EXERCISE DIRECTIONS
Consider the listing below. Extract exactly the lines from the line containing "let from' (cls" to the line containing "else none)) ++", both included.
- - - - - - -
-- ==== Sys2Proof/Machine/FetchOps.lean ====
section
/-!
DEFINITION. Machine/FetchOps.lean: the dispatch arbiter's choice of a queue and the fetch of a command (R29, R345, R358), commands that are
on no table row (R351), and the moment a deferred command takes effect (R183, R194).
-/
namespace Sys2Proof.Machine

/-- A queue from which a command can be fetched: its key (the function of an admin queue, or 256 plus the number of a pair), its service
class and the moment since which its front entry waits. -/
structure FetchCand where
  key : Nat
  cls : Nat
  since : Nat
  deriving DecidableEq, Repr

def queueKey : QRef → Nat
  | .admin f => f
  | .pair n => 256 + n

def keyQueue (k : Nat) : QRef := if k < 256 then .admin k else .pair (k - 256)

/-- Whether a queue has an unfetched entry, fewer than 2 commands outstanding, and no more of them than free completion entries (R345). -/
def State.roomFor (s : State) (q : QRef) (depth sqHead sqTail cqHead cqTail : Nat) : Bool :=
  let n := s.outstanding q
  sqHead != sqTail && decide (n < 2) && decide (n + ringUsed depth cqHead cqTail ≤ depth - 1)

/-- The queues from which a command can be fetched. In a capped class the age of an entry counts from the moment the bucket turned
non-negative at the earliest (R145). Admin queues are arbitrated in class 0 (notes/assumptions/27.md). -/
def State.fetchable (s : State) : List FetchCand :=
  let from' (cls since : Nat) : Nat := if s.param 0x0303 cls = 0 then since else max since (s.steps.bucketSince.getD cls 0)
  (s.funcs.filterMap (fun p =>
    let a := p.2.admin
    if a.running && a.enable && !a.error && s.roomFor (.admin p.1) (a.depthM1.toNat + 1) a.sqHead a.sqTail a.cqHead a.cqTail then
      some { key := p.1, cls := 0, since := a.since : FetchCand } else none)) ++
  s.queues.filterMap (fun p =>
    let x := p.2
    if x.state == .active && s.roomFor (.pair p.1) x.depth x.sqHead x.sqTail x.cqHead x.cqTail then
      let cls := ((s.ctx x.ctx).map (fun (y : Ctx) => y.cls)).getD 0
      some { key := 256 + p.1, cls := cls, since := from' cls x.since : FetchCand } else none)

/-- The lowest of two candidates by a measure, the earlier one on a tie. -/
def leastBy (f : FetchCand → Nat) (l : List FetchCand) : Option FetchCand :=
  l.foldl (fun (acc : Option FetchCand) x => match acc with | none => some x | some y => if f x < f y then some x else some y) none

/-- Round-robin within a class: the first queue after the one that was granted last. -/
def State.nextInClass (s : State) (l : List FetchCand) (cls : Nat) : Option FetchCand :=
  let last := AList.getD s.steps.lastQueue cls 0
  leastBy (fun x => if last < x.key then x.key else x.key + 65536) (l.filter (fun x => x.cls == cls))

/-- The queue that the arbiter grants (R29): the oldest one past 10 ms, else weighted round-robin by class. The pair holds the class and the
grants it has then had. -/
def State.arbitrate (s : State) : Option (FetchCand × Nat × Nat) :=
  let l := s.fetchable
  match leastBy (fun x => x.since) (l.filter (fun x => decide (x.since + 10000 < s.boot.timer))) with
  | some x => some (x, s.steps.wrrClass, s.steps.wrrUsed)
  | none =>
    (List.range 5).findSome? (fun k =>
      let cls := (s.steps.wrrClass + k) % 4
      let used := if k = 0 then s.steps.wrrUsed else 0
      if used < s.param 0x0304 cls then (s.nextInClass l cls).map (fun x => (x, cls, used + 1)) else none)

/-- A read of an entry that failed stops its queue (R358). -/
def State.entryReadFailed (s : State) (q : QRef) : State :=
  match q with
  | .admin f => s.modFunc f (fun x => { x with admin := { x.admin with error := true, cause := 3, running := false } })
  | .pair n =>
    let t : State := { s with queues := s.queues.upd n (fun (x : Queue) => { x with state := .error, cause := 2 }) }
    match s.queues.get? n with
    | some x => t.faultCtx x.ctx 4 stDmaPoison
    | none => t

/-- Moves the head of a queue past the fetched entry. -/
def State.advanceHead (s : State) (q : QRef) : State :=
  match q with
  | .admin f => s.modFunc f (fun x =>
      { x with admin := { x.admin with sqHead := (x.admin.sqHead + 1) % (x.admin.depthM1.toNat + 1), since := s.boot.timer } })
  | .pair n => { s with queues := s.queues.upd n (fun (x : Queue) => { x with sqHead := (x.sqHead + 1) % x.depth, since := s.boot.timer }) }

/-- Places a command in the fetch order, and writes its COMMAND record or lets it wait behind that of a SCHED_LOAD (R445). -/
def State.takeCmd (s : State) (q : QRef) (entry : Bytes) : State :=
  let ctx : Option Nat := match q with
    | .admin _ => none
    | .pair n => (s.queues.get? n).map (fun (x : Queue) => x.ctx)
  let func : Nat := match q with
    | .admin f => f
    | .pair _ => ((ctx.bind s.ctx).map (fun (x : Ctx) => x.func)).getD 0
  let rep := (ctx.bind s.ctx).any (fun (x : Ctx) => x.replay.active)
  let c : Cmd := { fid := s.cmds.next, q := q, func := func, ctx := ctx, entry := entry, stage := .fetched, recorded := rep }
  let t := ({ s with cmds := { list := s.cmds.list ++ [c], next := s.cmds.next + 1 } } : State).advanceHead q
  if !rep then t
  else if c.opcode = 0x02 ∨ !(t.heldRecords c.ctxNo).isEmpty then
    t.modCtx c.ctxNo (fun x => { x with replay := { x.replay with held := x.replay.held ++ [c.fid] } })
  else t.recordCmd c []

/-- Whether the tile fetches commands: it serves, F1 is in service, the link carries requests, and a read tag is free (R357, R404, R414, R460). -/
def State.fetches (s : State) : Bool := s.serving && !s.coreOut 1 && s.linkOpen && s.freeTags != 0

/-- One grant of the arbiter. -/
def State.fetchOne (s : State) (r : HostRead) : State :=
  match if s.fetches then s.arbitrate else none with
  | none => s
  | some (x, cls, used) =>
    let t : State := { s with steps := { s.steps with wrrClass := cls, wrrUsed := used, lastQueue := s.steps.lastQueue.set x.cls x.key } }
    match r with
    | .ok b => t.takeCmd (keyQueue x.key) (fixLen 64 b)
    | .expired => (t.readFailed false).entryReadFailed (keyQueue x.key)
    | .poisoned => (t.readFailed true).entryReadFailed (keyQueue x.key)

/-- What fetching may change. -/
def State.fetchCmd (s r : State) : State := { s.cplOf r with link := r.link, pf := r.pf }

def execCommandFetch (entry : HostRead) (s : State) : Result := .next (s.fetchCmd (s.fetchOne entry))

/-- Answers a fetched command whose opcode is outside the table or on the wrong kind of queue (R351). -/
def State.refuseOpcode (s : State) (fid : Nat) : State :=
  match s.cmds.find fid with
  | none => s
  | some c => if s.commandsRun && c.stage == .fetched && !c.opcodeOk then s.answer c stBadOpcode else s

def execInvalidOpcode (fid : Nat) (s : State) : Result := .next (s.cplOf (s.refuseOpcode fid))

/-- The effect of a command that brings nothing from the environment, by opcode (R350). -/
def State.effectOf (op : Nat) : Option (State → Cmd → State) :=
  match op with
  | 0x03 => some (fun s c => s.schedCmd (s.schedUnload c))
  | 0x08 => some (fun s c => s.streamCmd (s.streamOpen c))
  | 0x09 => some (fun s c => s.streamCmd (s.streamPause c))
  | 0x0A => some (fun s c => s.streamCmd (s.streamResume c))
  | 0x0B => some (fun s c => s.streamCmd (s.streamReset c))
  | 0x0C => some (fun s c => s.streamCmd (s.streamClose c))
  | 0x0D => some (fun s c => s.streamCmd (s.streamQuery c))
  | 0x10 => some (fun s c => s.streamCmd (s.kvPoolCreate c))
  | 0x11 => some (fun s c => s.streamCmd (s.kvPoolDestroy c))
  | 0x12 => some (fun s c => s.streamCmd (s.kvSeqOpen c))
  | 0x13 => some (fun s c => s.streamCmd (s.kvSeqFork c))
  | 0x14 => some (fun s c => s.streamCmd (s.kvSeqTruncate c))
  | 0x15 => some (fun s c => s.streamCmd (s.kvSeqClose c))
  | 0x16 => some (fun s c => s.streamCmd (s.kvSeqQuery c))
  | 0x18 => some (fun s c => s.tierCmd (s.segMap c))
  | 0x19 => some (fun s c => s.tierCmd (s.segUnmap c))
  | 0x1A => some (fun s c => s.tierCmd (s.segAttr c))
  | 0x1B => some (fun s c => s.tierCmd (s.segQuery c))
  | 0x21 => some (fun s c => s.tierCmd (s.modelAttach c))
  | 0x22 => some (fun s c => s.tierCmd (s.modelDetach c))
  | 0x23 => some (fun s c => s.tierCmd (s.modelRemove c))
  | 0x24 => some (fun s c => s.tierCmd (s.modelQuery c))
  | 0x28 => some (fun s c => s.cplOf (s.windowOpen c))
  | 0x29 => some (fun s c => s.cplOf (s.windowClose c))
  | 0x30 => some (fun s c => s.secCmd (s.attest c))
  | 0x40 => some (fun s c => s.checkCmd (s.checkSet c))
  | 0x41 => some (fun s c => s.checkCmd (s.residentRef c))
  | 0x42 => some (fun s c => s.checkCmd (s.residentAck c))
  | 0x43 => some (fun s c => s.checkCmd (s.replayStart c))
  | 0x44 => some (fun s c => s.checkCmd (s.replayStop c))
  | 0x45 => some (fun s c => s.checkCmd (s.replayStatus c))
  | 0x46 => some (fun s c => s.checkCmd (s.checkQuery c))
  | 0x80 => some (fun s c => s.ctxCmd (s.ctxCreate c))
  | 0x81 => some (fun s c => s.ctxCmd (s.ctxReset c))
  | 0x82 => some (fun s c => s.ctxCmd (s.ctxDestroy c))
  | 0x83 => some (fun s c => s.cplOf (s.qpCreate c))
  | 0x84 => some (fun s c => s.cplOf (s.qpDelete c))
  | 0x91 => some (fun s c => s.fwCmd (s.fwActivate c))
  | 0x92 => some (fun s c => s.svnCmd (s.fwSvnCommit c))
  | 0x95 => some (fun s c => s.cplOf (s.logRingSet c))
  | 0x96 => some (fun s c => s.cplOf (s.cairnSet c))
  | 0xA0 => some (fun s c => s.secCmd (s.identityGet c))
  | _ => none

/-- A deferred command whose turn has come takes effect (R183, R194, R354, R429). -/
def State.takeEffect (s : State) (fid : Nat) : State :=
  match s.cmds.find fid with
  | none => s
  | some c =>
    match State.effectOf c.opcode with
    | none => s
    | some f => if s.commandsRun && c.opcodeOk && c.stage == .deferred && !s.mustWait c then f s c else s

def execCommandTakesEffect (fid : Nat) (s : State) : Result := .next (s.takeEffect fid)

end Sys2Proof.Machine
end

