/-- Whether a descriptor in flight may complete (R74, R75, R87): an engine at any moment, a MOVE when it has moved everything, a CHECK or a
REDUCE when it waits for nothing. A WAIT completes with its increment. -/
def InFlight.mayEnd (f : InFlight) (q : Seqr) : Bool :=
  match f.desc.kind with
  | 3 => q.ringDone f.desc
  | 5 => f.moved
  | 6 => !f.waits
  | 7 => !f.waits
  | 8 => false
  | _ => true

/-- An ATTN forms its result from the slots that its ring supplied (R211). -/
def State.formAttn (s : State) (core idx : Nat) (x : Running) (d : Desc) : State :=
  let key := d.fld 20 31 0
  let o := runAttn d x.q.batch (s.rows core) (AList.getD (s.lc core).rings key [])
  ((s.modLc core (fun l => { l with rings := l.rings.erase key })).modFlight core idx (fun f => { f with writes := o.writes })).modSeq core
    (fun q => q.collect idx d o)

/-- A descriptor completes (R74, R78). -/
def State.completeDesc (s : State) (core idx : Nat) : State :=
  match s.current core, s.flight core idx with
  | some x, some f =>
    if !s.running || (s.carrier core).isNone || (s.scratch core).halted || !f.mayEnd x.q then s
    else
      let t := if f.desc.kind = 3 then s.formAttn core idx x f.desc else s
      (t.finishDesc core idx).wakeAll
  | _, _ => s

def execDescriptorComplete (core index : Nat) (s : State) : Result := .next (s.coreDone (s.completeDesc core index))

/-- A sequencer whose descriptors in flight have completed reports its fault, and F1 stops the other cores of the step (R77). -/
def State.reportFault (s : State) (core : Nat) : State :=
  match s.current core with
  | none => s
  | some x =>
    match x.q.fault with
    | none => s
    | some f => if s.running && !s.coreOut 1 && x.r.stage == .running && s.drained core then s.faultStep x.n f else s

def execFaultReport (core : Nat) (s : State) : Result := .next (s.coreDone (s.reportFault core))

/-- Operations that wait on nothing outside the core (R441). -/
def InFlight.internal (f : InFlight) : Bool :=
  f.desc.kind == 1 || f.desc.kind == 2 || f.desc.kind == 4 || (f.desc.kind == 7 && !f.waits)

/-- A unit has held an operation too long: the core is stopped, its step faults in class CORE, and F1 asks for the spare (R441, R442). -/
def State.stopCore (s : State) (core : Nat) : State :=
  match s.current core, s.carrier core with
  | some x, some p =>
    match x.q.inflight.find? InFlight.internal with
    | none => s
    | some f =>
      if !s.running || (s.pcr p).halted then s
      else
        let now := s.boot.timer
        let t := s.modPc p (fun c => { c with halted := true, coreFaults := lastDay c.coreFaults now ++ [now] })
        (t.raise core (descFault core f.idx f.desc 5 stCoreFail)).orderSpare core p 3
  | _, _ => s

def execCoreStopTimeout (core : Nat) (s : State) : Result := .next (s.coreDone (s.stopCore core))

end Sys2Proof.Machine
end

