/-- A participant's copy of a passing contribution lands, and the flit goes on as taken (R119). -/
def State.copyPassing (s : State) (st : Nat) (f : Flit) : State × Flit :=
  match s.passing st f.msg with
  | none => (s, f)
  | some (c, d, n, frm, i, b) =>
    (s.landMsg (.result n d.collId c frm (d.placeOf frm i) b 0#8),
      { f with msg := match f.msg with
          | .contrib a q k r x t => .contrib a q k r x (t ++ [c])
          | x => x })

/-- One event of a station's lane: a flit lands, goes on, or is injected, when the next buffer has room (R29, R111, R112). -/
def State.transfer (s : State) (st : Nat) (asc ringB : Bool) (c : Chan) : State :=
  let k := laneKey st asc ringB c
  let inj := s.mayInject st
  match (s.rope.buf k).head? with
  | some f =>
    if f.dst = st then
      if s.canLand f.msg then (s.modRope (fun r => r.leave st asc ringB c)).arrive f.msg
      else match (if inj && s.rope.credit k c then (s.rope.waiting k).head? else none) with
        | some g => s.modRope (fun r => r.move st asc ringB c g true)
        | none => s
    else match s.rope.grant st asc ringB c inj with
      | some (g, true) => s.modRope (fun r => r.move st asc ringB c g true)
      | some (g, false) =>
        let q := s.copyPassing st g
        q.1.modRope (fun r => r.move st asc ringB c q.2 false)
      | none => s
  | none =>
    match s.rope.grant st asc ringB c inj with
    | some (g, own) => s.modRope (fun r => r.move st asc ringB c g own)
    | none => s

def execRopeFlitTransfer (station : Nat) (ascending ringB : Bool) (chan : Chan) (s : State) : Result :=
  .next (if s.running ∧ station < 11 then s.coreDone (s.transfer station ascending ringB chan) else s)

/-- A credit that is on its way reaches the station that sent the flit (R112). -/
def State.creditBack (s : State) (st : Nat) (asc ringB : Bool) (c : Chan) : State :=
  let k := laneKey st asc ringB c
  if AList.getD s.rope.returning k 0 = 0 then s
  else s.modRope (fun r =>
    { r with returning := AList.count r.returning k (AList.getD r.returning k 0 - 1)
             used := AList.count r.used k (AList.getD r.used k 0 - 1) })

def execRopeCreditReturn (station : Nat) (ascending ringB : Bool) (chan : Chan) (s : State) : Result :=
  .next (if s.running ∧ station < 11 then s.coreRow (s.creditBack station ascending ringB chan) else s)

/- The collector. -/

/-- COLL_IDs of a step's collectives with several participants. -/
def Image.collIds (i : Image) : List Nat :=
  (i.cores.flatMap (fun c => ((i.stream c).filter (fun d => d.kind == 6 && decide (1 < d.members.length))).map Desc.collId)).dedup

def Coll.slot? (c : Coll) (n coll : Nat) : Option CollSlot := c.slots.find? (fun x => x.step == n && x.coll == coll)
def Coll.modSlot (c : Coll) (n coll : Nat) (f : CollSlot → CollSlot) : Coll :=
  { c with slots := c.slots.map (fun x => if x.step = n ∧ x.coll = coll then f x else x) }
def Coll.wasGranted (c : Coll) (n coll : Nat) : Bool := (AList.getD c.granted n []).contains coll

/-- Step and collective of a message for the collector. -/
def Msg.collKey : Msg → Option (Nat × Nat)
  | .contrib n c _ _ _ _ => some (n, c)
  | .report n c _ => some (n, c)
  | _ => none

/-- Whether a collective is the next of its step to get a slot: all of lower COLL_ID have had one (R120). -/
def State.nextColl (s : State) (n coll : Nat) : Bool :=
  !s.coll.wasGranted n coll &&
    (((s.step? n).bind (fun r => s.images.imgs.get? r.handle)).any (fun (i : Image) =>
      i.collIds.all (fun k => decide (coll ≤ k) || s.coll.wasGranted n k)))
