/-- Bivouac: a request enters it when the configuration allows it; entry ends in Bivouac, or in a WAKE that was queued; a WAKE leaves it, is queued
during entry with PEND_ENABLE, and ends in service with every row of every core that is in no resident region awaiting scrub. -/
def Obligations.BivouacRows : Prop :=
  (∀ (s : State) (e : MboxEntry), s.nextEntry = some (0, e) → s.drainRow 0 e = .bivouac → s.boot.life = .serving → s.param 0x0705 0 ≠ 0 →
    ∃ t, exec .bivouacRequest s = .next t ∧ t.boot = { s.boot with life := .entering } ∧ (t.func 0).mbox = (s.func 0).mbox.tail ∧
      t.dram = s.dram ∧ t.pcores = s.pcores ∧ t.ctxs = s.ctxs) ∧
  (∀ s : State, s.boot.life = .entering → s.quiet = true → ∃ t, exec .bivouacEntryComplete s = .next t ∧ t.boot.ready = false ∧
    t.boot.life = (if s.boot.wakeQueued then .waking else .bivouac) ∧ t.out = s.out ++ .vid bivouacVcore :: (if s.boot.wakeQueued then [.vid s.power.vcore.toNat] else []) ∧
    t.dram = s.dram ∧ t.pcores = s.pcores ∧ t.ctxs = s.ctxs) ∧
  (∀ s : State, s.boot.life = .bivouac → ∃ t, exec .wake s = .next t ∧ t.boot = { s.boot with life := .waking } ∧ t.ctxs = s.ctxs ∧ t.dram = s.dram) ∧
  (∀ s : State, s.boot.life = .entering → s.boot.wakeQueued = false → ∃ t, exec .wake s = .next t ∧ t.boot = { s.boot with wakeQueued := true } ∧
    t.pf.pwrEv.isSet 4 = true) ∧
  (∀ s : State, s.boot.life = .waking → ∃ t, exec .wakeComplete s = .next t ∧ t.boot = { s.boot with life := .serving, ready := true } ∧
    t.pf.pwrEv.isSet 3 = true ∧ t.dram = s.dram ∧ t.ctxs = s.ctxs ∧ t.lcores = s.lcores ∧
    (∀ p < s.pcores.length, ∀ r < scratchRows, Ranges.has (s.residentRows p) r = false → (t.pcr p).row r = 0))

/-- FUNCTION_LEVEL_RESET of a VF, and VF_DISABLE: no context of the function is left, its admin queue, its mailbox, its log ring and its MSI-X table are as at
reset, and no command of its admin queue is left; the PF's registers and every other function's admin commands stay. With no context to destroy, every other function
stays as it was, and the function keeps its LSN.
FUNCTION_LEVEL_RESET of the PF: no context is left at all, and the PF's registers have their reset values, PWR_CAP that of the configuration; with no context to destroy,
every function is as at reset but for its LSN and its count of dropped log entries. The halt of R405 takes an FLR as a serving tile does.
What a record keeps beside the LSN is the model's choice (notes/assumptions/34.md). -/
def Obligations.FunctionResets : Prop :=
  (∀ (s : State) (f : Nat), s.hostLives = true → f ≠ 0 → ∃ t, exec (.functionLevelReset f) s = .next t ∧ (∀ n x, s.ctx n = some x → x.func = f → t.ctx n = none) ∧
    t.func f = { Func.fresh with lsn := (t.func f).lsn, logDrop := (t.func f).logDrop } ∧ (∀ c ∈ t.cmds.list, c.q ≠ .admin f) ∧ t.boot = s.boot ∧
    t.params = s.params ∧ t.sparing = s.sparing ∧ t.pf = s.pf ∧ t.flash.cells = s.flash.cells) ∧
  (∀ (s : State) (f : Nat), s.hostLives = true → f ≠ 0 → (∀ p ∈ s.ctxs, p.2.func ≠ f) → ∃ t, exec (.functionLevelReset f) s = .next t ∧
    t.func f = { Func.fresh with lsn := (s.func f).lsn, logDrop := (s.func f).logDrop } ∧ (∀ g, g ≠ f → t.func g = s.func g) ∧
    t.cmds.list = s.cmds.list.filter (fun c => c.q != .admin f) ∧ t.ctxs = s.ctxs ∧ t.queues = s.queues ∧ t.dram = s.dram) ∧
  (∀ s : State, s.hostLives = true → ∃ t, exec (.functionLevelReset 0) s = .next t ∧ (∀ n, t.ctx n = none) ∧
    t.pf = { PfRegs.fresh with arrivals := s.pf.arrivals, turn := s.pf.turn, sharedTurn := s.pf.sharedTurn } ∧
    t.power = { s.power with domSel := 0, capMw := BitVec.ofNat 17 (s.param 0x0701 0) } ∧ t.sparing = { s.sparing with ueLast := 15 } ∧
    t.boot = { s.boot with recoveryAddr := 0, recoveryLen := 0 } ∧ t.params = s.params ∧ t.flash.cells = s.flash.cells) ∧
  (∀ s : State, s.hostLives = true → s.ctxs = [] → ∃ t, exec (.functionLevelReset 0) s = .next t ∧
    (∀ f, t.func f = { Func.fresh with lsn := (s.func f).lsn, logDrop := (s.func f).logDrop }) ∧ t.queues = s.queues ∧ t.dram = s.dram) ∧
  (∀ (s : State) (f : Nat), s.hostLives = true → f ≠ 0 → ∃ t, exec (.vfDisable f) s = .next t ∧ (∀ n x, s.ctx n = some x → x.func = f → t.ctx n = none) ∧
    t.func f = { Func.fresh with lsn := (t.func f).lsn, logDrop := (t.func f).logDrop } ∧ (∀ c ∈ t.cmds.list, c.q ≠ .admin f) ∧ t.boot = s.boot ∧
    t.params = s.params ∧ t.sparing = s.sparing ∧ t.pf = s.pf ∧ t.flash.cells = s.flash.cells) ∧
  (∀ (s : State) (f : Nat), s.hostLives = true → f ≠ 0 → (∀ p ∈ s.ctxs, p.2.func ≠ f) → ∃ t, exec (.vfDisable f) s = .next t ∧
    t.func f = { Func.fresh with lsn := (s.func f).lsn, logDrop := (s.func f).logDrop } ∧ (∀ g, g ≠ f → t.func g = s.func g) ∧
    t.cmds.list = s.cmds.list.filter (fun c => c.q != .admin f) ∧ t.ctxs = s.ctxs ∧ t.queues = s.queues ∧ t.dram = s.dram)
- - - - - - -
ANSWER TO THIS EXERCISE
  let from' (cls since : Nat) : Nat := if s.param 0x0303 cls = 0 then since else max since (s.steps.bucketSince.getD cls 0)
  (s.funcs.filterMap (fun p =>
    let a := p.2.admin
    if a.running && a.enable && !a.error && s.roomFor (.admin p.1) (a.depthM1.toNat + 1) a.sqHead a.sqTail a.cqHead a.cqTail then
      some { key := p.1, cls := 0, since := a.since : FetchCand } else none)) ++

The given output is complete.